Greece may soon be back dealing in drachmas adrift alone in the Adriatic, JP Morgan and the other banks continue to be loosely regulated trading liabilities, and job growth continues to be anemic at best.
But fear not, the media trumpeted the headline this morning that homebuilder confidence in the U.S. rose more than estimates according to the National Association of Home Builders Index. While this NAHB release couldn’t bring the market higher on the day, the market had been in positive territory earlier in the day.
But really, who cares?
Like most of the economic that we are subjected to, not only are the numbers interpreted incorrectly, the data is mostly meaningless.
The NAHB home builder’s survey uses "a diffusion index on a scale of 0 to 100, based on a survey of builders. The index has 3 components--current sales, model home sales traffic, and builder expectations for 6 months hence rated on the basis of good, fair, or lousy. The most important of these is traffic, which reflects future sales. A reading below 50 means that more builders rate conditions as poor or very poor, rather than good or very good.

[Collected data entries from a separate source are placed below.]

-- ==== Sys2Proof/Machine/Profile.lean ====
section
/-! DEFINITION. The profile image (2.1, 11.5): its decoding, the CRC-32 of R25, the structural check of
R26, and the lookups of R24. -/

namespace Sys2Proof.Machine

/-- A number held high byte first (R182). -/
def beNat (bs : List Byte) : Nat := bs.foldl (fun n b => n * 256 + b.toNat) 0

/-- A 16-bit field in two's complement (R182). -/
def signed16 (n : Nat) : Int := if n < 32768 then (n : Int) else (n : Int) - 65536

/-- A segment of the profile (2.1), with the position at which it ends and whether it is the last. -/
structure Segment where
  start : Nat
  stop : Nat
  final : Bool
  gradient : Int
  ceiling : Nat
  kind : SegKind
  platA : Bool
  platB : Bool
  shadow : Bool
  deriving DecidableEq, Repr

/-- A marker record (2.1). -/
structure Marker where
  ident : Nat
  pos : Nat
  tol : Nat
  deriving DecidableEq, Repr

/-- A segment record as its eight bytes hold it (11.5): the kind and flags byte is kept whole. -/
structure RawSegment where
  start : Nat
  gradient : Int
  ceiling : Nat
  flags : Byte
  deriving DecidableEq, Repr

/-- The header of an image as its bytes hold it (11.5). -/
structure RawHeader where
  lineId : Nat
  version : Nat
  lineEnd : Nat
  nSegments : Nat
  nMarkers : Nat
  check : BitVec 32
  deriving DecidableEq, Repr

/-- A field of `n` bytes at an offset of the image. -/
def Memory.field (m : Memory) (a n : Nat) : Nat := beNat (m.bytes a n)

/-- The header's fields (11.5). -/
def rawHeader (m : Memory) : RawHeader :=
  { lineId := m.field 0 2, version := m.field 2 2, lineEnd := m.field 4 3, nSegments := m.field 7 1,
    nMarkers := m.field 8 1, check := BitVec.ofNat 32 (m.field 9 4) }

/-- Segment record i (11.5). -/
def rawSegment (m : Memory) (i : Nat) : RawSegment :=
  { start := m.field (13 + 8 * i) 3, gradient := signed16 (m.field (16 + 8 * i) 2),
    ceiling := m.field (18 + 8 * i) 2, flags := m.read (20 + 8 * i) }

/-- Marker record j of an image with n segments (11.5). -/
def rawMarker (m : Memory) (n j : Nat) : Marker :=
  { ident := m.field (13 + 8 * n + 6 * j) 2, pos := m.field (15 + 8 * n + 6 * j) 3,
    tol := m.field (18 + 8 * n + 6 * j) 1 }

/-- The segment records, in order. -/
def rawSegments (m : Memory) : List RawSegment :=
  (List.range (rawHeader m).nSegments).map (rawSegment m)

/-- The marker records, in order. -/
def rawMarkers (m : Memory) : List Marker :=
  (List.range (rawHeader m).nMarkers).map (rawMarker m (rawHeader m).nSegments)

/-- The kind of a segment by its code (11.5); codes 4 to 7 name none. -/
def SegKind.ofCode (n : Nat) : Option SegKind :=
  match n with
  | 0 => some .adhesion
  | 1 => some .rack
  | 2 => some .rackEntry
  | 3 => some .depot
  | _ => none

/-- The kind code of a segment record: bits 2 to 0 (11.5). -/
def RawSegment.kindCode (r : RawSegment) : Nat := r.flags.toNat % 8

/-- A segment record decoded, ending at `stop`. -/
def RawSegment.decode (r : RawSegment) (stop : Nat) (final : Bool) : Segment :=
  { start := r.start, stop := stop, final := final, gradient := r.gradient, ceiling := r.ceiling,
    kind := (SegKind.ofCode r.kindCode).getD .adhesion,
    platA := r.flags.getLsbD 3, platB := r.flags.getLsbD 4, shadow := r.flags.getLsbD 5 }

/-- The segments: each ends where the next begins, and the last at the line end (2.1). -/
def decodeSegments (lineEnd : Nat) : List RawSegment → List Segment
  | [] => []
  | [r] => [r.decode lineEnd true]
  | r :: r' :: t => r.decode r'.start false :: decodeSegments lineEnd (r' :: t)

/-! ## CRC-32 -/

/-- One bit of R25. -/
def crc32Bit (reg : BitVec 32) (b : Bool) : BitVec 32 :=
  if reg.msb != b then (reg <<< 1) ^^^ 0x04C11DB7#32 else reg <<< 1

/-- One byte of R25, most significant bit first. -/
def crc32Byte (reg : BitVec 32) (b : Byte) : BitVec 32 :=
  [7, 6, 5, 4, 3, 2, 1, 0].foldl (fun r i => crc32Bit r (b.getLsbD i)) reg

/-- The byte at address `a` of an image as R25 takes it: the check field's bytes 9 to 12 are zero. -/
def crcByteAt (m : Memory) (a : Nat) : Byte := if 9 ≤ a ∧ a ≤ 12 then 0 else m.read a

/-- The running CRC over bytes `a` to `a + n - 1` of an image (R25, R27, R37). -/
def crc32Run (m : Memory) (reg : BitVec 32) (a : Nat) : Nat → BitVec 32
  | 0 => reg
  | n + 1 => crc32Run m (crc32Byte reg (crcByteAt m a)) (a + 1) n

/-! ## The structural check -/

/-- Whether each start is greater than the start before it. -/
def startsRise : List RawSegment → Bool
  | r :: r' :: t => decide (r.start < r'.start) && startsRise (r' :: t)
  | _ => true

/-- Whether a segment is shorter than 10 dm, the last one ending at the line end. -/
def anyShort (lineEnd : Nat) : List RawSegment → Bool
  | [] => false
  | [r] => decide (lineEnd < r.start + 10)
  | r :: r' :: t => decide (r'.start < r.start + 10) || anyShort lineEnd (r' :: t)

/-- Whether a RACK_ENTRY segment has no RACK segment immediately before or after it; `before` says
whether the segment before the list's first is RACK. -/
def entryAlone (before : Bool) : List RawSegment → Bool
  | [] => false
  | [r] => r.kindCode == 2 && !before
  | r :: r' :: t =>
    (r.kindCode == 2 && !before && r'.kindCode != 1) || entryAlone (r.kindCode == 1) (r' :: t)

/-- Whether two marker records carry the same identity. -/
def markersRepeat : List Marker → Bool
  | [] => false
  | m :: t => (t.any fun m' => m'.ident == m.ident) || markersRepeat t

/-- Whether a marker's position is less than the one before it. -/
def markersFall : List Marker → Bool
  | m :: m' :: t => decide (m'.pos < m.pos) || markersFall (m' :: t)
  | _ => false

/-- R26: the first failure in the order of its table, or PASSED. `length` and `version` are those
declared at the open, `close` the check value of the close, and `crc` the result of R25. -/
def structuralCheck (m : Memory) (length version : Nat) (close : Option (BitVec 32))
    (crc : BitVec 32) : CheckResult :=
  let h := rawHeader m
  if h.nSegments < 1 ∨ 96 < h.nSegments ∨ 48 < h.nMarkers ∨
      13 + 8 * h.nSegments + 6 * h.nMarkers ≠ length then .countLength
  else
    let segs := rawSegments m
    let marks := rawMarkers m
    let lastStart := (segs.getLast?.map RawSegment.start).getD 0
    if h.version ≠ version ∨ some h.check ≠ close then .headerMismatch
    else if (segs.head?.map RawSegment.start).getD 0 ≠ 0 then .firstStart
    else if !startsRise segs then .segmentOrder
    else if 120000 < h.lineEnd ∨ h.lineEnd ≤ lastStart then .lineEnd
    else if anyShort h.lineEnd segs then .shortSegment
    else if (segs.any fun r => decide (r.gradient < -250) || decide (250 < r.gradient) ||
          decide (1500 < r.ceiling) || decide (3 < r.kindCode)) ||
        (marks.any fun k => decide (k.tol < 1) || decide (50 < k.tol)) then .fieldRange
    else if segs.any fun r => r.flags.getLsbD 6 || r.flags.getLsbD 7 then .flagBits
    else if entryAlone false segs then .rackEntry
    else if marks.any fun k => decide (4095 < k.ident) then .markerIdentity
    else if markersRepeat marks then .markerDuplicate
    else if markersFall marks || (marks.any fun k => decide (h.lineEnd < k.pos)) then .markerOrder
    else if h.check ≠ crc then .crc
    else .passed

/-! ## Banks and lookups -/

/-- A bank by its name. -/
def Lps.bank (l : Lps) : BankId → Bank
  | .x => l.x
  | .y => l.y

/-- A bank replaced. -/
def Lps.setBank (l : Lps) (i : BankId) (b : Bank) : Lps :=
  match i with
  | .x => { l with x := b }
  | .y => { l with y := b }

/-- The other bank. -/
def BankId.other : BankId → BankId
  | .x => .y
  | .y => .x

/-- The standby bank: exactly one bank has the role STANDBY (R23). -/
def Lps.standbyId (l : Lps) : BankId := if l.x.role = .standby then .x else .y

/-- The active bank, if there is one (R23). -/
def Lps.activeId (l : Lps) : Option BankId :=
  if l.x.role = .active then some .x else if l.y.role = .active then some .y else none

/-- The standby bank. -/
def Lps.standby (l : Lps) : Bank := l.bank l.standbyId

/-- The active bank. -/
def Lps.active (l : Lps) : Option Bank := l.activeId.map l.bank

/-- A profile as its lookups see it. -/
structure Profile where
  lineId : Nat
  version : Nat
  lineEnd : Nat
  segments : List Segment
  markers : List Marker
  deriving DecidableEq, Repr

/-- The profile of an image. -/
def decodeProfile (m : Memory) : Profile :=
  let h := rawHeader m
  { lineId := h.lineId, version := h.version, lineEnd := h.lineEnd,
    segments := decodeSegments h.lineEnd (rawSegments m), markers := rawMarkers m }

/-- R24: the active profile, or "no active profile". -/
def Lps.profile (l : Lps) : Option Profile := l.active.map fun b => decodeProfile b.image

/-- R24: the segment holds the position: its start is at or below it and the next start above it, and
the last segment includes the line end. -/
def Segment.holds (g : Segment) (x : Nat) : Bool :=
  decide (g.start ≤ x) && (decide (x < g.stop) || (g.final && decide (x = g.stop)))

/-- R24: the segment at a position. -/
def Profile.segmentAt (p : Profile) (x : Nat) : Option Segment :=
  p.segments.find? fun g => g.holds x

/-- R24: the segment meets the stretch [a, b]: its start is at or below b and its end above a, the end
of the last segment included. -/
def Segment.meets (g : Segment) (a b : Nat) : Bool :=
  decide (g.start ≤ b) && (decide (a < g.stop) || (g.final && decide (a = g.stop)))

/-- R24: the segments meeting the stretch [a, b], in ascending order of start. -/
def Profile.segmentsMeeting (p : Profile) (a b : Nat) : List Segment :=
  p.segments.filter fun g => g.meets a b

/-- R24: the marker record with an identity. -/
def Profile.marker (p : Profile) (ident : Nat) : Option Marker :=
  p.markers.find? fun k => k.ident == ident

/-- The segments of the active bank that meet the car's extent, or `none` with no bank active. -/
def State.extentSegments (s : State) (lo hi : Nat) : Option (List Segment) :=
  s.lps.profile.map fun p => p.segmentsMeeting lo hi

end Sys2Proof.Machine
end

The HMI rose from 13 in June to 15 in July. That's the "good" news, but there was a catch. As bad as that was, the gain was based mostly on a big jump in the expectations component which surged from 15 to 22.
Now I ask you; how would a home builder have any clue what conditions would be like 6 months from now? Right. They don't. True, the present conditions index rose from 13 to 15, but that is not material in the overall scheme of things. The key number is still traffic, because without traffic you can't have sales, and weak traffic foreshadows weak sales.
Weak numbers on top of more weak data. The more things change, the more they stay the same.
Trade well and follow the trend, not the so-called “experts.”